Guy Laliberté veut racheter le Cirque du Soleil

Guy Laliberté en 2015
Photo: Jacques Nadeau Le Devoir Guy Laliberté en 2015

En réflexion depuis une dizaine de jours, le cofondateur du Cirque du Soleil, Guy Laliberté, a confirmé dimanche vouloir racheter l’entreprise de divertissement actuellement sur la corde raide en raison de la pandémie de coronavirus.

« Après mûre réflexion, j’ai choisi de suivre mon cœur et c’est avec confiance que je me lance dans le processus de relance, entouré d’une super équipe interne et externe, et fort de l’appui du public, de grands créateurs d’ici et de la communauté Cirque », a-t-il indiqué par voie de communiqué en soirée.

En entrevue à l’émission Tout le monde en parle un peu plus tôt, il a confié être très affecté par les temps difficiles que vit la compagnie. La pandémie a forcée celle-ci à annuler ses 44 spectacles à travers le monde le 19 mars dernier et à mettre à pied 95 % de ses employés permanents, soit près de 4700 personnes. Dans la foulée, on apprenait que la compagnie traîne une dette d’au moins 900 millions de dollars américains.

« Le Cirque m’a tellement donné et si je peux aider, [mon équipe] va être là », a précisé Guy Laliberté. Rappelons que l’homme d’affaires âgé de 60 ans a été actionnaire majoritaire du Cirque jusqu’en 2015 et a cédé ses parts restantes, soit 10 % des actions, à la Caisse de dépôt et placement du Québec en février dernier.

Dans une lettre ouverte publiée le 13 mai, Guy Laliberté avait déjà laissé entendre vouloir participer à la relance du Cirque, se disant affecté par l’arrêt de ses activités. Il ne s’était toutefois pas formellement lancé dans la course pour acquérir la compagnie.

Sauvetage

Mi-mai, une aide d’urgence de 50 millions a été accordée par les principaux actionnaires du Cirque, soit TPG Capital (60 %), la firme chinoise Fosun (20 %) et la Caisse de dépôt et placement du Québec (20 %). La compagnie a tout de même lancé les démarches pour trouver soit un nouvel acheteur, soit de nouveaux investisseurs minoritaires, soit des nouveaux partenaires financiers.

La semaine dernière, le ministre de l’Économie, Pierre Fitzgibbon, a confirmé que le gouvernement du Québec discutait avec de potentiels investisseurs pour relancer le Cirque du Soleil et conserver son siège social au Québec.

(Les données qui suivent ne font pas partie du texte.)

theorem State.Works.reqHaltHall {now : Bool} : s₀.Works (s.reqHaltHall now).st := by
  unfold State.reqHaltHall
  repeat' split
  exacts [h.toHall.haltNow.haltedIfOff, h.toHall.haltedIfOff, h.haltNow.haltedIfOff, h.haltedIfOff, h]

theorem State.Works.reqServiceOut {number : Nat} : s₀.Works (s.reqServiceOut number).st := by
  unfold State.reqServiceOut
  refine h.withAnt fun a r => ?_
  exact h.takeOut

theorem State.Works.requery {a : AntId} {l : List ActId} : s₀.Works (s.requery a l) :=
  h.updRun.each fun _ _ ht => ht.askQuery

theorem State.Works.backInService {a : AntId} : s₀.Works (s.backInService a) := h.updRun.dropGrounding

theorem State.Works.bringIn {a : AntId} : s₀.Works (s.bringIn a).st := by
  unfold State.bringIn
  split
  exacts [h.backInService, h.requery.dropGrounding]

theorem State.Works.reqServiceIn {number : Nat} : s₀.Works (s.reqServiceIn number).st := by
  unfold State.reqServiceIn
  refine h.withAnt fun a r => ?_
  split
  exacts [h, h, h.bringIn, h.bringIn]

theorem State.Works.reqClearSuspect {number : Nat} : s₀.Works (s.reqClearSuspect number).st := by
  unfold State.reqClearSuspect
  refine h.withAnt fun a r => ?_
  split
  exacts [h.updRun.setTrips, h]

theorem State.Works.reqReadAnt {number : Nat} : s₀.Works (s.reqReadAnt number).st := by
  unfold State.reqReadAnt
  refine h.withAnt fun a r => ?_
  exact h.setTrips

theorem State.Works.postIfOpen {z : ZoneId} : s₀.Works (s.postIfOpen z) := by
  unfold State.postIfOpen
  split
  exacts [h.post, h]

theorem State.Works.enterHall : s₀.Works s.enterHall := by
  unfold State.enterHall
  split
  exacts [h.toHall.beginSurvey, h.toHall]

/-! ### Machine/Link.lean -/

theorem State.Works.reqLinkTest {port : Port} {count : Nat} : s₀.Works (s.reqLinkTest port count).st := by
  unfold State.reqLinkTest
  split <;> exact h

/-! ### Machine/Events.lean -/

theorem State.Works.setGate {z : ZoneId} {v : Bool} : s₀.Works (s.setGate z v) := h

theorem State.Works.handover : s₀.Works s.handover := by
  unfold State.handover
  dsimp only
  split
  exacts [h.askAgain.hand, h.askAgain]

/-! ### Machine/Events.lean -/

theorem State.Works.expire {ch : ChanId} {t : State} (expired : s.expire ch = some t) : s₀.Works t := by
  unfold State.expire at expired
  dsimp only at expired
  split at expired
  · obtain rfl := Option.some.inj expired
    split
    exacts [h.elapse.setChan, h.elapse.stopChan]
  · cases expired

/-- An expiry is the blocks' own work where what it brings is. -/
theorem State.Works.onExpiry {ch : ChanId} {f : State → State} (step : ∀ t, s₀.Works t → s₀.Works (f t)) :
    s₀.Works (s.onExpiry ch f) := by
  unfold State.onExpiry
  split
  next t expired => exact step t (h.expire expired)
  · exact h

/-- A report from the bus is the blocks' own work where what it brings is. -/
theorem State.Works.fromBus {addr : Nat} {f : ActId → State → State} (step : ∀ act t, s₀.Works t → s₀.Works (f act t)) :
    s₀.Works (s.fromBus addr f) := by
  unfold State.fromBus
  split
  exacts [step _ s h, h]

end Works

end Sys2Proof.Machine
end

section
/-! PROOFS. Both banks and the booking list stay lawful through every command (R38, R41, R55, R72, R74). -/

namespace Sys2Proof.Machine
open Sys2Proof Sys2Proof.Claims

/-! ## A bank's order (R38) -/

theorem Entry.before_iff (e f : Entry) : e.before f = true ↔
    e.tx.val < f.tx.val ∨ e.tx = f.tx ∧ (e.start < f.start ∨ e.start = f.start ∧ e.id < f.id) := by
  unfold Entry.before
  by_cases tx : e.tx = f.tx
  · by_cases start : e.start = f.start <;> simp [tx, start]
  · simp [tx]

theorem Entry.before_trans {e f g : Entry} (ef : e.before f = true) (fg : f.before g = true) : e.before g = true := by
  rw [Entry.before_iff, Fin.ext_iff] at *
  omega

/-- Of two entries of different IDs one stands before the other. -/
theorem Entry.before_of_not {e f : Entry} (other : e.id ≠ f.id) (not : e.before f ≠ true) : f.before e = true := by
  rw [Ne, Entry.before_iff, Fin.ext_iff] at not
  rw [Entry.before_iff, Fin.ext_iff]
  omega

theorem placeEntry_perm (e : Entry) (l : List Entry) : (placeEntry e l).Perm (e :: l) := by
  induction l with
  | nil => exact .refl _
  | cons f l ih =>
    unfold placeEntry
    split
    · exact .refl _
    · exact (ih.cons f).trans (.swap e f l)

@[simp] theorem mem_placeEntry {e x : Entry} {l : List Entry} : x ∈ placeEntry e l ↔ x = e ∨ x ∈ l :=
  (placeEntry_perm e l).mem_iff.trans List.mem_cons

/-- An entry at its place leaves the bank in its order. -/
theorem placeEntry_sorted {e : Entry} {l : List Entry} (sorted : l.Pairwise fun x y => x.before y = true)
    (fresh : ∀ x ∈ l, x.id ≠ e.id) : (placeEntry e l).Pairwise fun x y => x.before y = true := by
  induction l with
  | nil => exact List.pairwise_singleton ..
  | cons f l ih =>
    obtain ⟨first, rest⟩ := List.pairwise_cons.1 sorted
    unfold placeEntry
    split
    next before =>
      refine List.pairwise_cons.2 ⟨fun x mem => ?_, sorted⟩
      rcases List.mem_cons.1 mem with rfl | mem
      · exact before
      · exact Entry.before_trans before (first x mem)
    next after =>
      refine List.pairwise_cons.2 ⟨fun x mem => ?_, ih rest fun x mem => fresh x (.tail _ mem)⟩
      rcases mem_placeEntry.1 mem with rfl | mem
      · exact Entry.before_of_not (fresh f (.head _)).symm after
      · exact first x mem

theorem bankLegal_nil : bankLegal [] := ⟨Nat.zero_le _, .nil, .nil⟩

theorem bankLegal_filter {l : List Entry} (h : bankLegal l) (p : Entry → Bool) : bankLegal (l.filter p) := by
  obtain ⟨few, apart, sorted⟩ := h
  exact ⟨(List.length_filter_le ..).trans few, apart.sublist (List.filter_sublist.map _), sorted.filter _⟩

/-- The entry of an ID that is held is not counted among the others. -/
theorem filter_lt_of_holds {b : StagedBank} {id : Nat} (held : b.holds id = true) :
    (b.entries.filter fun x => !decide (x.id = id)).length < b.entries.length := by
  obtain ⟨x, mem, same⟩ := List.any_eq_true.1 held
  exact List.length_filter_lt_length_iff_exists.2 ⟨x, mem, by simpa using same⟩

/-- A put keeps the bank lawful where there is room, or an entry of its ID to replace. -/
theorem bankLegal_put {b : StagedBank} (h : bankLegal b.entries) {e : Entry}
    (room : b.holds e.id = true ∨ b.entries.length < 1024) : bankLegal (b.put e).entries := by
  obtain ⟨few, apart, sorted⟩ := bankLegal_filter h fun x => !decide (x.id = e.id)
  have fresh : ∀ x ∈ b.entries.filter fun x => !decide (x.id = e.id), x.id ≠ e.id := by simp
  have placed := placeEntry_perm e (b.entries.filter fun x => !decide (x.id = e.id))
  refine ⟨?_, ?_, placeEntry_sorted sorted fresh⟩
  · rw [StagedBank.put, placed.length_eq, List.length_cons]
    have := h.1
    rcases room with held | room
    · have := filter_lt_of_holds held; omega
    · have := List.length_filter_le (fun x : Entry => !decide (x.id = e.id)) b.entries; omega
  · refine (placed.map (·.id)).nodup_iff.2 (List.nodup_cons.2 ⟨fun mem => ?_, apart⟩)
    obtain ⟨x, mem, same⟩ := List.mem_map.1 mem
    exact fresh x mem same

/-! ## The booking list (R72, R74) -/

theorem placeBooking_perm (b : Booking) (l : List Booking) : (placeBooking b l).Perm (b :: l) := by
  induction l with
  | nil => exact .refl _
  | cons c l ih =>
    unfold placeBooking
    split
    · exact .refl _
    · exact (ih.cons c).trans (.swap b c l)

theorem placeBooking_sorted {b : Booking} {l : List Booking} (sorted : l.Pairwise fun x y => x.id < y.id)
    (fresh : ∀ x ∈ l, x.id ≠ b.id) : (placeBooking b l).Pairwise fun x y => x.id < y.id := by
  induction l with
  | nil => exact List.pairwise_singleton ..
  | cons c l ih =>
    obtain ⟨first, rest⟩ := List.pairwise_cons.1 sorted
    unfold placeBooking
    split
    next before =>
      refine List.pairwise_cons.2 ⟨fun x mem => ?_, sorted⟩
      rcases List.mem_cons.1 mem with rfl | mem
      · exact before
      · exact before.trans (first x mem)
    next after =>
      refine List.pairwise_cons.2 ⟨fun x mem => ?_, ih rest fun x mem => fresh x (.tail _ mem)⟩
      rcases List.mem_cons.1 ((placeBooking_perm b l).mem_iff.1 mem) with rfl | mem
      · have := fresh c (.head _); omega
      · exact first x mem

/-- Bookings in order of their IDs, all from 1 to 32, are at most 32. -/
theorem bookings_few {l : List Booking} (sorted : l.Pairwise fun x y => x.id < y.id)
    (range : ∀ b ∈ l, 1 ≤ b.id ∧ b.id ≤ 32) : l.length ≤ 32 := by
  have apart : (l.map (·.id)).Nodup := List.pairwise_map.2 (sorted.imp fun lt => lt.ne)
  have within : l.map (·.id) ⊆ (List.range 33).drop 1 := fun k mem => by
    obtain ⟨b, held, rfl⟩ := List.mem_map.1 mem
    have := range b held
    rw [List.range_eq_range', List.drop_range', List.mem_range']
    exact ⟨b.id - 1, by omega, by omega⟩
  have := (apart.subperm within).length_le
  simpa using this

/-- The lowest free booking ID is one from 1 to 32 that no booking has. -/
theorem State.freeId_spec {s : State} {k : Nat} (found : s.freeId = some k) :
    (1 ≤ k ∧ k ≤ 32) ∧ ∀ b ∈ s.sch.bookings, b.id ≠ k := by
  have mem := List.mem_of_find?_eq_some found
  have free := List.find?_some found
  rw [List.range_eq_range', List.drop_range', List.mem_range'] at mem
  obtain ⟨i, lt, rfl⟩ := mem
  refine ⟨by omega, fun b mem same => ?_⟩
  simp only [State.idInUse, Bool.not_eq_true', List.any_eq_false] at free
  exact free b mem (by simpa using same)

/-! ## Operations on the banks and the list -/

/-- Both banks and the booking list are lawful (R38, R72). -/
def State.Lawful (s : State) : Prop := schLegal s.sch

/-- What the law speaks of: the entries of the banks, and the bookings. -/
def State.listed (s : State) : List Entry × Option (List Entry) × List Booking :=
  (s.sch.staged.entries, s.sch.active.map fun b => b.entries.map (·.1), s.sch.bookings)

section Lawful
variable {s : State} (h : s.Lawful)
include h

Parmi les potentiels investisseurs, on compte Québecor, qui a indiqué vouloir participer à un sauvetage de la compagnie avant d’injecter des « centaines de millions » pour rapatrier l’actionnariat au Québec.

Cet intérêt de Québecor a d’ailleurs convaincu Guy Laliberté à se lancer dans un processus d’achat. Il a souligné que son équipe avait la meilleure offre sur le plan financier et qu’elle avait l’intention de garder le siège social du Cirque à Montréal ainsi que d’avoir une organisation principalement québécoise.

Pour l’homme d’affaires, la relance de la compagnie doit passer un équilibre de trois aspects : « la santé financière de l’entreprise, le feu sacré dont sont investis ceux qui sont le cœur du Cirque et l’amour du public pour notre fleuron ».

Il a ajouté que « l’avenir du Cirque sera probablement construit par une équipe composée de jeunes pousses de la relève, qui pourront être inspirées et bénéficier du transfert de connaissances et d’expériences de grands créateurs du Cirque. Et bien sûr, cette relance devra se refaire à juste prix. Et non pas à tout prix ».